* **Task instructions**: Taking the line with "0x38 => doIf rest" as the first and the line with "1 again. -/" as the last, set down exactly every line in that range from the entries below, and no more.

* **Material shown**:

/-- The check of an access.  Where several checks fail, the first in this order decides: misaligned, in no block, denied, gated or an
undefined offset, the wrong width; an access both misaligned and in no block is recorded as misaligned (DESIGN CHOICE, log entry 40: R9, R10,
R11 and R30 give no order). -/
def State.verdict (s : State) (rq : Requester) (off width : Nat) : Verdict :=
  if width = 0 ∨ off % width ≠ 0 then .error 1
  else if (blockOf off).isNone then .error 3
  else if !s.mayAccess rq off then .denied
  else if s.accessGated off then .silent
  else match regCover off with
    | none => .silent
    | some (d, reg) => match partOf d reg off width with
      | some p => .ok d reg p
      | none => .error 2

/-! ## Errors -/

/-- TOP_ACC_ERR holds the first error since VALID was cleared. -/
def State.accErr (s : State) (kind part off : Nat) : State :=
  if s.flag Fld.TOP_ACC_ERR_VALID then s
  else s.setFs [(Fld.TOP_ACC_ERR_VALID, 1), (Fld.TOP_ACC_ERR_KIND, kind), (Fld.TOP_ACC_ERR_PARTITION, part), (Fld.TOP_ACC_ERR_OFFSET, off)]

def State.accessError (s : State) (rq : Requester) (kind off width : Nat) : State :=
  (s.raise (rqSource rq) (rqPart rq) clsOperation 0x0001 (s.fabOf (rqPart rq) (regBase + off)) [w kind, w width]).accErr kind (rqPart rq) off
/-- ACCESS_DENIED goes to partition 0 only (R11). -/
def State.accessDenied (s : State) (rq : Requester) (off : Nat) : State :=
  (s.raise (rqSource rq) 0 clsOperation 0x0002 (s.fabOf (rqPart rq) (regBase + off)) [w (rqPart rq), w off]).accErr 4 (rqPart rq) off

/-- HOST_ACCESS_ERROR (R387, R420). -/
def State.hostError (s : State) (p kind : Nat) (addr : Nat) : State :=
  s.raise srcPcie p clsOperation 0x9004 (if kind = 5 ∨ kind = 4 ∧ addr = 0 then 0 else s.fabOf p addr) ([w kind, 0] ++ w2 (dw addr))

/-! ## Field types (R4) -/

/-- The bits that a field covers. -/
def FieldDesc.mask (f : FieldDesc) : Word64 := BitVec.ofNat 64 ((2 ^ f.width - 1) * 2 ^ f.lo)

/-- What a register holds after a write, field by field. -/
def merge (fs : List FieldDesc) (locked : Bool) (old new : Word64) : Word64 :=
  fs.foldl (fun v f =>
    let m := f.mask
    match f.ty with
    | .rw => (v &&& ~~~ m) ||| (new &&& m)
    | .rwl => if locked then v else (v &&& ~~~ m) ||| (new &&& m)
    | .w1c => v &&& ~~~ (new &&& m)
    | .w1s => v ||| (new &&& m)
    | .wo => v
    | .ro => v
    | .rc => v
    | .rz => v) old

/-- A write by field type alone. -/
def State.plainWrite (s : State) (d : RegDesc) (reg : Nat) (v : Word64) : State := s.setReg reg (merge d.fields (s.locked reg) (s.reg reg) v)

/-- What a register reads as: every field but WO. -/
def readMask (fs : List FieldDesc) : Word64 :=
  fs.foldl (fun v f => match f.ty with
    | .wo => v
    | _ => v ||| f.mask) 0
/-- A read clears the RC fields that begin at bit `lo` or above. -/
def clearRc (fs : List FieldDesc) (lo : Nat) (old : Word64) : Word64 :=
  fs.foldl (fun v f => if f.ty = .rc ∧ lo ≤ f.lo then v &&& ~~~ f.mask else v) old

/-! ## Mailboxes (R410 to R413) -/

/-- The sender, and the receiver, of a channel (Table 12.7). -/
def chanSender (c : Nat) : Requester → Bool
  | .fn f => chanFromFn c && f == chanFn c
  | .core _ => decide (64 ≤ c) && decide (c < 128)
  | .sinter => decide (192 ≤ c)
def chanReceiver (c : Nat) : Requester → Bool
  | .fn f => !chanFromFn c && f == chanFn c
  | .core _ => decide (c < 64)
  | .sinter => decide (128 ≤ c) && decide (c < 192)

/-- Why a message cannot be delivered at all (R411, R412). -/
def State.mbxBar (s : State) (c : Nat) : Option Nat :=
  let p := chanFn c
  if chanFromFn c then (if s.partActive p then none else some 4)
  else if s.host.perst then some 1
  else if s.host.d3hot.contains p || (p != 0 && !s.host.vfEnable) then some 3
  else if !s.partActive p then some 4
  else none

/-- A function sends a message: replies whose delivery failed wait again, ahead of the others (R416). -/
def State.bringBack (s : State) (p : Nat) : State :=
  { s with host := { s.host with
      replies := (s.host.retry.filter fun r => r.part == p) ++ s.host.replies
      retry := s.host.retry.filter fun r => r.part != p } }

/-- GO (R411). -/
def State.mbxGo (s : State) (c : Nat) : State :=
  if s.mbx c = mbPosted then s
  else
    let len := s.getF (Fld.MBX_CTL_LEN c)
    let refuse (r : Nat) : State := s.setFs [(Fld.MBX_STATUS_STATE c, mbRefused), (Fld.MBX_STATUS_REASON c, r)]
    if len < 8 ∨ 16 < len then refuse 5
    else match s.mbxBar c with
      | some r => refuse r
      | none =>
        let s1 := s.setFs [(Fld.MBX_STATUS_STATE c, mbPosted), (Fld.MBX_STATUS_REASON c, 0)]
        let s2 := { s1 with host := { s1.host with postedAt := Sparse.set natDefault s1.host.postedAt c s1.time } }
        (if chanFromFn c then s2.bringBack (chanFn c) else s2).chanBell c true

/-- TAKE (R411, R413). -/
def State.mbxTake (s : State) (c : Nat) : State :=
  if s.mbx c ≠ mbPosted then s
  else
    let s1 := s.setFs [(Fld.MBX_STATUS_STATE c, mbTaken), (Fld.MBX_STATUS_REASON c, 0), (Fld.MBX_STATUS_SEQ c, s.getF (Fld.MBX_STATUS_SEQ c) + 1)]
    let s2 := { s1 with host := { s1.host with
        postedAt := Sparse.set natDefault s1.host.postedAt c 0
        inChannel := s1.host.inChannel.filter fun r => replyChannel r.sinter r.part != c } }
    if chanFromFn c then s2.chanBell c false else s2

/-- A write to a channel's register at an offset in the channel. -/
def State.mbxWrite (s : State) (rq : Requester) (d : RegDesc) (reg : Nat) (v : Word64) : State :=
  let c := (reg - 0x51000) / 0x80
  let o := (reg - 0x51000) % 0x80
  if o < 0x40 then (if chanSender c rq && s.mbx c != mbPosted then s.plainWrite d reg v else s)
  else if o = 0x40 then
    if chanSender c rq && s.mbx c != mbPosted then
      let s1 := s.setF (Fld.MBX_CTL_LEN c) (bits v.toNat 0 5)
      if v.getLsbD 8 then s1.mbxGo c else s1
    else s
  else if o = 0x48 then (if chanReceiver c rq && v.getLsbD 0 then s.mbxTake c else s)
  else s

/-! ## Doorbells (R414) -/

/-- A write of DBL_MASK: every pending bit whose mask bit is cleared signals. -/
def State.maskWrite (s : State) (f : Nat) (v : Word64) : State :=
  let old := s.getF (Fld.DBL_MASK_MASK f)
  let s1 := s.setF (Fld.DBL_MASK_MASK f) (bits v.toNat 0 32)
  (List.range 32).foldl (fun s b =>
    if bits old b 1 = 1 ∧ v.getLsbD b = false ∧ bits (s.getF (Fld.DBL_PEND_PEND f)) b 1 = 1 then
      s.signalIrq f (s.getF (Fld.DBL_CFG_VECTOR f)) else s) s1
/-- A ring of the user doorbells 16 to 31. -/
def State.ringUser (s : State) (f : Nat) (v : Word64) : State :=
  (List.range 16).foldl (fun s b => if v.getLsbD (16 + b) then s.ringDoorbell f (16 + b) else s) s

def State.dblWrite (s : State) (d : RegDesc) (reg : Nat) (v : Word64) : State :=
  let f := (reg - 0x61000) / 0x10
  match (reg - 0x61000) % 0x10 with
  | 4 => s.maskWrite f v
  | 8 => s.ringUser f v
  | _ => s.plainWrite d reg v

/-! ## Arrays (R130 to R132, Table 13.2) -/

/-- Partition 0 writes a register of an array that runs a context of a sealed partition. -/
def State.sealBars (s : State) (rq : Requester) (n : Nat) : Bool :=
  let p := (s.ident n).part
  rqPart rq == 0 && p != 0 && s.isSealed p

/-- RES_FIRST of the context on an array has been written: its open groups are on the lines that their context-relative lines now name
(R139), and nothing moves their contents; a group that the new reservation does not hold keeps its lines (DESIGN CHOICE: the manual gives
no lines for it). -/
def State.accMoved (s : State) (n : Nat) : State :=
  let first := s.getF (Fld.ARR_ACC_CFG_RES_FIRST n)
  let count := s.getF (Fld.ARR_ACC_CFG_RES_COUNT n)
  (s.modArr n fun a => { a with acc := a.acc.map fun g => if (g.first + g.count) * g.lines ≤ count then g.moved first else g }).accSync n

def State.arrWrite (s : State) (rq : Requester) (d : RegDesc) (reg : Nat) (v : Word64) : State :=
  let n := (reg - 0x1000000) / 0x10000
  let s := s.wakeIsland (n / 4)
  let bar := s.sealBars rq n
  let zero := rqPart rq == 0
  let rest := s.arrAtRest n
  let doIf (ok : Bool) : State := if ok then s.plainWrite d reg v else s
  let x := v.toNat
  match (reg - 0x1000000) % 0x10000 with
  | 0x00 => if bar && x % 64 / 2 != 4 then s else s.arrCtl n x
  | 0x08 => doIf (rest && !bar)
  | 0x30 => doIf (zero && !bar)
  | 0x38 => doIf rest
  | 0x40 => if zero && rest && !bar && decide (bits x 0 13 + bits x 16 13 ≤ 6144) then (s.plainWrite d reg v).accMoved n else s
  | 0x48 => doIf (zero && !bar)
  | 0x90 => doIf (zero && rest && !bar && decide (bits x 0 7 + bits x 16 7 ≤ 96))
  | _ => s.plainWrite d reg v

/-! ## The other blocks -/

/-- ENABLE of an amax table fixes BASE and COUNT_M1 until it is written 0 and then 1 again. -/
def State.amaxWrite (s : State) (d : RegDesc) (reg : Nat) (v : Word64) : State :=
  let p := (reg - 0x701000) / 0x40
  let was := s.flag (Fld.NUM_AMAX_CFG_ENABLE p)
  let s1 := s.plainWrite d reg v
  if s1.flag (Fld.NUM_AMAX_CFG_ENABLE p) && !was then
    { s1 with amax := (s1.amax.filter fun e => e.1 != p) ++ [(p, s1.getF (Fld.NUM_AMAX_BASE_BASE p), s1.getF (Fld.NUM_AMAX_CFG_COUNT_M1 p))] }
  else s1

/-- LOG_APPEND and LOG_APPEND_GEY of a bank (R328). -/
def State.logBankWrite (s : State) (d : RegDesc) (reg : Nat) (v : Word64) : State :=
  let p := (reg - 0x501000) / 0x40
  match (reg - 0x501000) % 0x40 with
  | 0x00 => if s.flag (Fld.LOG_APPEND_GEY_EN p) then s else s.plainWrite d reg v
  | 0x08 =>
    let was := s.flag (Fld.LOG_APPEND_GEY_EN p)
    let s1 := s.plainWrite d reg v
    let granted := [Fld.LOG_APPEND_GEY_ANNOUNCE_GEY p, Fld.LOG_APPEND_GEY_ACK_GEY p, Fld.LOG_APPEND_GEY_DURABLE_GEY p].all fun f =>
      s1.geyOwner (s1.getF f) == p
    let s2 := if granted then s1 else s1.setF (Fld.LOG_APPEND_GEY_EN p) 0
    if s2.flag (Fld.LOG_APPEND_GEY_EN p) && !was then
      { s2 with log := { s2.log with
          appended := Sparse.set natDefault s2.log.appended p (s2.geyCount (s2.getF (Fld.LOG_APPEND_GEY_ANNOUNCE_GEY p))).toNat } }
    else s2
  | _ => s.plainWrite d reg v

/-- A step bank's registers (PRF_STEP_OWNER to PRF_STEP_NUM). -/
def State.bankWrite (s : State) (rq : Requester) (d : RegDesc) (reg : Nat) (v : Word64) : State :=
  let j := (reg - 0x601000) / 0x100
  let off := !s.bankEnabled j
  let doIf (ok : Bool) : State := if ok then s.plainWrite d reg v else s
  match (reg - 0x601000) % 0x100 with
  | 0x00 => doIf (rqPart rq == 0 && off)
  | 0x04 => s.bankCfg j v.toNat
  | 0x08 => doIf off
  | 0x10 => doIf off
  | 0x18 => doIf off
  | 0x20 => doIf off
  | 0x30 => doIf (s.bankState j == bkIdle)
  | _ => s.plainWrite d reg v

/-- A plume slot's registers. -/
def State.slotWrite (s : State) (rq : Requester) (d : RegDesc) (reg : Nat) (v : Word64) : State :=
  let k := (reg - 0x4010000) / 0x100
  let st := s.plmState k
  let rest := st == plIdle || st == plDone || st == plAborted || st == plBroken
  let doIf (ok : Bool) : State := if ok then s.plainWrite d reg v else s
  match (reg - 0x4010000) % 0x100 with
  | 0x00 => doIf rest
  | 0x08 => s.plmCtl k v.toNat
  | 0x10 => doIf rest
  | 0x28 => doIf (rqPart rq == 0 && st == plIdle)
  | _ => s.plainWrite d reg v

/-- A geyser's registers: a write takes effect at once and firing is evaluated (R234). -/
def State.geyWrite (s : State) (d : RegDesc) (reg : Nat) (v : Word64) : State :=
  let g := (reg - 0x3000000) / 0x20
  if (reg - 0x3000000) % 0x20 = 0 then s.geySetCount g v
  else (s.plainWrite d reg v).geyChanged g (s.reg (Reg.GEY_COUNT g))

/-- A vent's registers. -/
def State.ventWrite (s : State) (d : RegDesc) (reg : Nat) (v : Word64) : State :=
  let n := (reg - 0x5000000) / 0x10000
  match (reg - 0x5000000) % 0x10000 with
  | 0x00 => s.ventCtl n v.toNat
  | 0xC0 => if s.flag (Fld.VNT_CTL_ENABLE n) then s else s.plainWrite d reg v
  | 0x308 => if v.getLsbD 31 then s.fifoPop n else s
  | _ => s.plainWrite d reg v

/-- The RST block. -/
def State.rstWrite (s : State) (reg : Nat) (v : Word64) : State :=
  let x := v.toNat
  if reg = Reg.RST_ARRAY then
    if v.getLsbD 31 && !s.flag Fld.RST_ARRAY_BUSY && decide (bits x 0 8 < 144) then s.arrayResetReq (bits x 0 8) else s
  else if reg = Reg.RST_VENT then (if v.getLsbD 31 then s.ventReset (bits x 0 4) else s)
  else if reg = Reg.RST_WARM then (if bits x 0 32 = 0x5741524D then s.warmRequest else s)
  else s

/-- The CLK and PWR blocks: gate requests, and frequencies that follow at once. -/
def State.clkWrite (s : State) (d : RegDesc) (reg : Nat) (v : Word64) : State :=
  if Reg.CLK_GATE 0 ≤ reg ∧ reg < Reg.CLK_GATE 4 then s.gateWrite ((reg - Reg.CLK_GATE 0) / 4) v.toNat
  else if Reg.CLK_ISL_FREQ 0 ≤ reg ∧ reg < Reg.CLK_ISL_FREQ 36 then (s.plainWrite d reg v).syncFreq ((reg - Reg.CLK_ISL_FREQ 0) / 4)
  else s.plainWrite d reg v

/-- PCI_GEY_INC (R388). -/
def State.geyIncWrite (s : State) (p : Nat) (v : Word64) : State :=
  let g := bits v.toNat 0 16
  if s.geyOwner g = p then s.geyRelease 81 g (v >>> 32) else s.hostError p 5 0

/-- A write of a whole register by a requester that may make it. -/
def State.regEffect (s : State) (rq : Requester) (d : RegDesc) (reg : Nat) (v : Word64) : State :=
  let inside (lo hi : Nat) : Bool := decide (lo ≤ reg) && decide (reg < hi)
  if inside 0x51000 0x59000 then s.mbxWrite rq d reg v
  else if inside 0x61000 0x61400 then s.dblWrite d reg v
  else if inside 0x10000 0x20000 then s.clkWrite d reg v
  else if inside 0x30000 0x40000 then s.rstWrite reg v
  else if reg = Reg.FRZ_CTL then (if v.getLsbD 31 then s.freezeTrigger 2 else s)
  else if inside 0x110000 0x120000 && (reg - 0x110000) % 0x400 == 0x28 then (if rqPart rq = 0 then s.plainWrite d reg v else s)
  else if inside 0x501000 0x502000 then s.logBankWrite d reg v
  else if inside 0x601000 0x601400 then s.bankWrite rq d reg v
  else if inside 0x701000 0x702000 && (reg - 0x701000) % 0x40 == 0x20 then s.amaxWrite d reg v
  else if inside 0x1000000 0x1900000 then s.arrWrite rq d reg v
  else if reg = Reg.CND_FLUSH then s.cndFlush v.toNat
  else if inside 0x2010000 0x2014000 && (reg - 0x2010000) % 0x100 == 0x40 then s.cndCmd ((reg - 0x2010000) / 0x100) v.toNat
  else if inside 0x3000000 0x3200000 then s.geyWrite d reg v
  else if inside 0x4010000 0x4014000 then s.slotWrite rq d reg v
  else if inside 0x5000000 0x5100000 then s.ventWrite d reg v
  else if 0x100000000 ≤ reg ∧ (reg - 0x100000000) % 0x10000 = 0x2008 then s.geyIncWrite ((reg - 0x100000000) / 0x10000) v
  else s.plainWrite d reg v

/-! ## Values that are computed at a read -/

/-- Registers that show nothing to partition 0 while their partition is sealed (Table 13.2). -/
def State.sealHides (s : State) (rq : Requester) (reg : Nat) : Bool :=
  let inside (lo hi : Nat) : Bool := decide (lo ≤ reg) && decide (reg < hi)
  let hid (p : Nat) : Bool := rqPart rq == 0 && p != 0 && s.isSealed p
  if inside 0x1000000 0x1900000 then
    let o := (reg - 0x1000000) % 0x10000
    (o == 0x08 || o == 0x10 || o == 0x18 || o == 0x30 || (decide (0x50 ≤ o) && decide (o < 0x70)) || o == 0x78 || o == 0xC4 || o == 0xD8) &&
      hid (s.ident ((reg - 0x1000000) / 0x10000)).part
  else if inside 0x701000 0x702000 then hid ((reg - 0x701000) / 0x40)
  else if inside 0x601000 0x601400 then s.flag (Fld.PRF_STEP_OWNER_VALID ((reg - 0x601000) / 0x100)) && hid (s.bankOwner ((reg - 0x601000) / 0x100))
  else if inside 0x680000 0x700000 then s.flag (Fld.PRF_STEP_OWNER_VALID ((reg - 0x680000) / 0x20000)) && hid (s.bankOwner ((reg - 0x680000) / 0x20000))
  else false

* **Response area**:
  | 0x38 => doIf rest
  | 0x40 => if zero && rest && !bar && decide (bits x 0 13 + bits x 16 13 ≤ 6144) then (s.plainWrite d reg v).accMoved n else s
  | 0x48 => doIf (zero && !bar)
  | 0x90 => doIf (zero && rest && !bar && decide (bits x 0 7 + bits x 16 7 ≤ 96))
  | _ => s.plainWrite d reg v

/-! ## The other blocks -/

/-- ENABLE of an amax table fixes BASE and COUNT_M1 until it is written 0 and then 1 again. -/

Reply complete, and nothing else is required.